The confirmed closures and discontinuations highlight the ruthless nature of market saturation:
| Brand Struggle | Category & Challenge | Financial Outcome |
| Flower Beauty | Celebrity-backed mass cosmetics | Closure. Failed to justify its shelf space against cheaper, more relevant rivals. |
| REN Clean Skincare | Niche “Clean Beauty” skincare | Discontinued by Unilever. Failed to sustain growth and was cut during corporate streamlining. |
| Ami Colé | Independent, inclusive makeup | Closure. Could not overcome high customer acquisition costs in the volatile digital space. |
| Jecca Blac | Vegan, gender-free makeup | Closure.
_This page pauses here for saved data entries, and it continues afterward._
theorem State.endWatches_frame (s : State) : s.OnlyLane s.endWatches := rfl

/-- Putting back a lane's work changes its context, its watches, the board and the link, nothing else. -/
theorem State.commit_frame (s : State) (l : Lane) (w : LaneWork) : s.OnlyLane (s.commit l w) := by
  have put : s.OnlyLane (((s.setLane l w.ctx).setWatch .start l w.watch.start).setWatch .turn l w.watch.turn) := rfl
  have shown (t : State) (h : s.OnlyLane t) : s.OnlyLane (if needsAuto (s.context l) w.ctx then t.writeAuto l else t) :=
    .ite (h.trans (State.writeAuto_frame t l).toOnlyLane) h
  unfold State.commit
  dsimp only
  split
  · exact ((shown _ put).trans (State.startFreeze_frame _ _).toOnlyLane).trans (State.reportAll_frame _ _).toOnlyLane
  · exact (shown _ put).trans (State.reportAll_frame _ _).toOnlyLane

/-! ### Race states (R17, R35) -/

/-- A change of race state changes race state, clock and board. -/
theorem State.enter_frame (s : State) (race : RaceState) (clock : Clock) :
    s.enter race clock
      = { s with
          race, clock
          board :=
            { s.board with
              cells := (s.enter race clock).board.cells, dirty := (s.enter race clock).board.dirty
              chain := (s.enter race clock).board.chain, sinceRow1 := (s.enter race clock).board.sinceRow1
              map := (s.enter race clock).board.map, freeze := (s.enter race clock).board.freeze
              spent := (s.enter race clock).board.spent } } := by
  have thawed : ({ s with race, clock } : State).OnlyBoard
      (if race = .running then { s with race, clock } else State.endFreeze { s with race, clock }) :=
    .ite (.refl _) (State.endFreeze_frame _).toOnlyBoard
  have all : ({ s with race, clock } : State).OnlyBoard (s.enter race clock) := by
    unfold State.enter
    refine State.OnlyBoard.trans ?_ (State.recomputeMap_frame _).toOnlyBoard
    exact .ite thawed (thawed.trans (State.markClockRow_frame _).toOnlyBoard)
  unfold State.OnlyBoard at all
  exact all

@[simp] theorem State.enter_race (s : State) (race : RaceState) (clock : Clock) : (s.enter race clock).race = race := by
  rw [State.enter_frame]

@[simp] theorem State.enter_clock (s : State) (race : RaceState) (clock : Clock) :
    (s.enter race clock).clock = clock := by
  rw [State.enter_frame]

theorem State.enter_race_frame (s : State) (race : RaceState) (clock : Clock) : s.OnlyRace (s.enter race clock) := by
  unfold State.OnlyRace
  rw [State.enter_frame]

theorem State.checkCompletion_frame (s : State) : s.OnlyRace s.checkCompletion := by
  unfold State.checkCompletion
  refine .ite ?_ (.refl s)
  exact ((State.enter_race_frame s _ _).trans (State.endWatches_frame _).toOnlyRace).trans
    (State.raceNote_frame _ _ _ _ _).toOnlyRace

theorem State.laneEvent_frame (s : State) (l : Lane) (w : LaneWork) : s.OnlyRace (s.laneEvent l w) := by
  unfold State.laneEvent
  refine State.OnlyRace.trans ?_ (State.checkCompletion_frame _)
  exact .ite ((State.commit_frame s l w).toOnlyRace.trans (State.rerank_frame _).toOnlyRace)
    (State.commit_frame s l w).toOnlyRace

/-- What completion leaves of race state and clock: it completes a running race, with the clock held where it is. -/
theorem State.checkCompletion_race (s : State) :
    (s.checkCompletion.race = s.race ∧ s.checkCompletion.clock = s.clock)
      ∨ (s.race = .running ∧ s.checkCompletion.race = .complete
          ∧ s.checkCompletion.clock = { s.clock with phase := .held }) := by
  unfold State.checkCompletion
  split
  next h => exact .inr ⟨h.1, by simp [State.raceNote], by simp [State.raceNote]⟩
  next => exact .inl ⟨rfl, rfl⟩

/-- Done: every lane of the race is terminal, and no wall is collecting. -/
theorem State.allDone_iff (s : State) :
    s.allDone = true ↔ ∀ l, (s.inRace l = true → (s.context l).terminal = true) ∧ (s.context l).collecting = none := by
  have every : ∀ l : Lane, l ∈ allLanes := by decide
  simp [State.allDone, every, imp_iff_not_or]

/-- A running race completes exactly when it is done. -/
theorem State.checkCompletion_completes {s : State} (h : s.race = .running) :
    s.checkCompletion.race = .complete ↔ s.allDone = true := by
  unfold State.checkCompletion
  split
  next done => exact ⟨fun _ => done.2, fun _ => by simp [State.raceNote]⟩
  next done => exact ⟨fun e => absurd (h.symm.trans e) (by decide), fun d => absurd ⟨h, d⟩ done⟩

/-- An event of a lane leaves race state and clock, or completes a running race. -/
theorem State.laneEvent_race (s : State) (l : Lane) (w : LaneWork) :
    ((s.laneEvent l w).race = s.race ∧ (s.laneEvent l w).clock = s.clock)
      ∨ (s.race = .running ∧ (s.laneEvent l w).race = .complete
          ∧ (s.laneEvent l w).clock = { s.clock with phase := .held }) := by
  have ranked : s.OnlyRace (s.commit l w) ∧ (if needsRerank (s.context l) w.ctx then (s.commit l w).rerank
      else s.commit l w).race = s.race ∧ (if needsRerank (s.context l) w.ctx then (s.commit l w).rerank
      else s.commit l w).clock = s.clock := by
    refine ⟨(State.commit_frame s l w).toOnlyRace, ?_, ?_⟩ <;> split <;>
      simp [(State.rerank_frame _).race, (State.rerank_frame _).clock, (State.commit_frame s l w).race,
        (State.commit_frame s l w).clock]
  have h := State.checkCompletion_race (if needsRerank (s.context l) w.ctx then (s.commit l w).rerank else s.commit l w)
  rw [ranked.2.1, ranked.2.2] at h
  exact h

/-! ### Discarding, starting and closing a race (R20, R23, R25, R26, R29, R34) -/

theorem State.onPorts_frame (s : State) (f : Ports → Ports) : s.OnlyRanking (s.onPorts f) := rfl

theorem State.mapLanes_frame (s : State) (f : Lane → LaneContext → LaneContext) : s.OnlyLane (s.mapLanes f) := rfl

theorem State.discardResults_frame (s : State) : s.OnlyRanking s.discardResults := by
  unfold State.discardResults
  exact .ite rfl rfl

theorem State.discardRace_frame (s : State) (race : RaceState) : s.OnlyRace (s.discardRace race) := by
  unfold State.discardRace
  refine State.OnlyRace.trans ?_ (State.onPorts_frame _ _).toOnlyRace
  refine State.OnlyRace.trans ?_ (State.writeAllAuto_frame _).toOnlyRace
  refine State.OnlyRace.trans ?_ (State.discardResults_frame _).toOnlyRace
  refine State.OnlyRace.trans ?_ (State.endWatches_frame _).toOnlyRace
  refine State.OnlyRace.trans ?_ (State.mapLanes_frame _ _).toOnlyRace
  refine State.OnlyRace.trans ?_ (State.enter_race_frame _ _ _)
  rfl

theorem State.clearOverrun_frame (s : State) : s.OnlyRace s.clearOverrun := by
  unfold State.clearOverrun
  exact .ite rfl (.refl s)

theorem State.raiseStuck_frame (s : State) (l : Lane) (side : PoolEnd) : s.OnlyRace (s.raiseStuck l side) := by
  unfold State.raiseStuck
  refine .ite (State.OnlyRace.trans ?_ (State.commit_frame _ _ _).toOnlyRace) ?_ <;> rfl

theorem State.raiseStuckIfDue_frame (s : State) (l : Lane) (side : PoolEnd) : s.OnlyRace (s.raiseStuckIfDue l side) := by
  unfold State.raiseStuckIfDue
  exact .ite (State.raiseStuck_frame s l side) (.refl s)

theorem State.raiseAllStuck_frame (s : State) : s.OnlyRace s.raiseAllStuck :=
  State.OnlyRace.foldl _ (fun t l => (State.raiseStuckIfDue_frame t l .start).trans (State.raiseStuckIfDue_frame _ l .turn))
    allLanes s

theorem State.startLane_frame (p : Program) (mark : Nat) (source : StartSource) (s : State) (l : Lane) :
    s.OnlyLane (State.startLane p mark source s l) := by
  unfold State.startLane
  exact .ite (State.commit_frame s l _) (.refl s)

theorem State.startRace_frame (s : State) (mark first : Nat) (source : StartSource) (cause : RaceCause) :
    s.OnlyRace (s.startRace mark first source cause) := by
  have begun : s.OnlyRace ((({ s with source := some source, startMark := some mark } : State).onBoard fun b =>
      { b with spent := false }).enter .running ⟨.running, first⟩) := by
    refine State.OnlyRace.trans ?_ (State.enter_race_frame _ _ _)
    rfl
  have noted := begun.trans (State.raceNote_frame _ .armed cause s.eventId mark).toOnlyRace
  unfold State.startRace
  dsimp only
  split
  · exact noted.trans (State.OnlyLane.foldl _ (State.startLane_frame _ mark source) allLanes _).toOnlyRace
  · exact noted

theorem State.closeLane_frame (p : Program) (s : State) (l : Lane) : s.OnlyLane (State.closeLane p s l) := by
  unfold State.closeLane
  exact .ite (State.commit_frame s l _) (.refl s)

theorem State.closeLaneStatus_frame (p : Program) (s : State) (l : Lane) : s.OnlyLane (State.closeLaneStatus p s l) := by
  unfold State.closeLaneStatus
  exact .ite (State.commit_frame s l _) (.refl s)

theorem State.closeRace_frame (s : State) (cause : RaceCause) : s.OnlyRace (s.closeRace cause) := by
  have finish (t : State) (h : s.OnlyLane t) : s.OnlyRace
      ((t.rerank.enter .complete { s.clock with phase := .held }).raceNote .running cause s.eventId s.clock.value) :=
    ((h.toOnlyRace.trans (State.rerank_frame t).toOnlyRace).trans (State.enter_race_frame _ _ _)).trans
      (State.raceNote_frame _ _ _ _ _).toOnlyRace
  unfold State.closeRace
  dsimp only
  split
  · exact finish _ (((State.OnlyLane.foldl _ (State.closeLane_frame _) allLanes s).trans (State.endWatches_frame _)).trans
      (State.OnlyLane.foldl _ (State.closeLaneStatus_frame _) allLanes _))
  · exact finish _ (.refl s)

@[simp] theorem State.closeRace_race (s : State) (cause : RaceCause) : (s.closeRace cause).race = .complete := by
  simp [State.closeRace, State.raceNote]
Failed to scale beyond a niche audience in a crowded values-driven market. |
| Apostrophe Skincare | Health-tech/Dermatology | Shut down/Consolidated. Parent company chose to eliminate the distinct brand to streamline operations and debt. |
| Futurewise Skincare | Trend-driven skincare (“Slugging”) | Closure. A viral concept proved unsustainable without a deeply rooted business model. |
The New Beauty Index: Agility and Authenticity
The struggles of these 11 beauty brands are not signs of a failing industry, but of one undergoing a violent, necessary correction. The new indicator for success is no longer lipstick sales, but brand agility and supply chain excellence.
For beauty professionals, this landscape creates a massive opportunity: consumers are seeking genuine expertise and are more willing to invest in licensed services that offer transformative results, exactly what the new retail market is failing to deliver.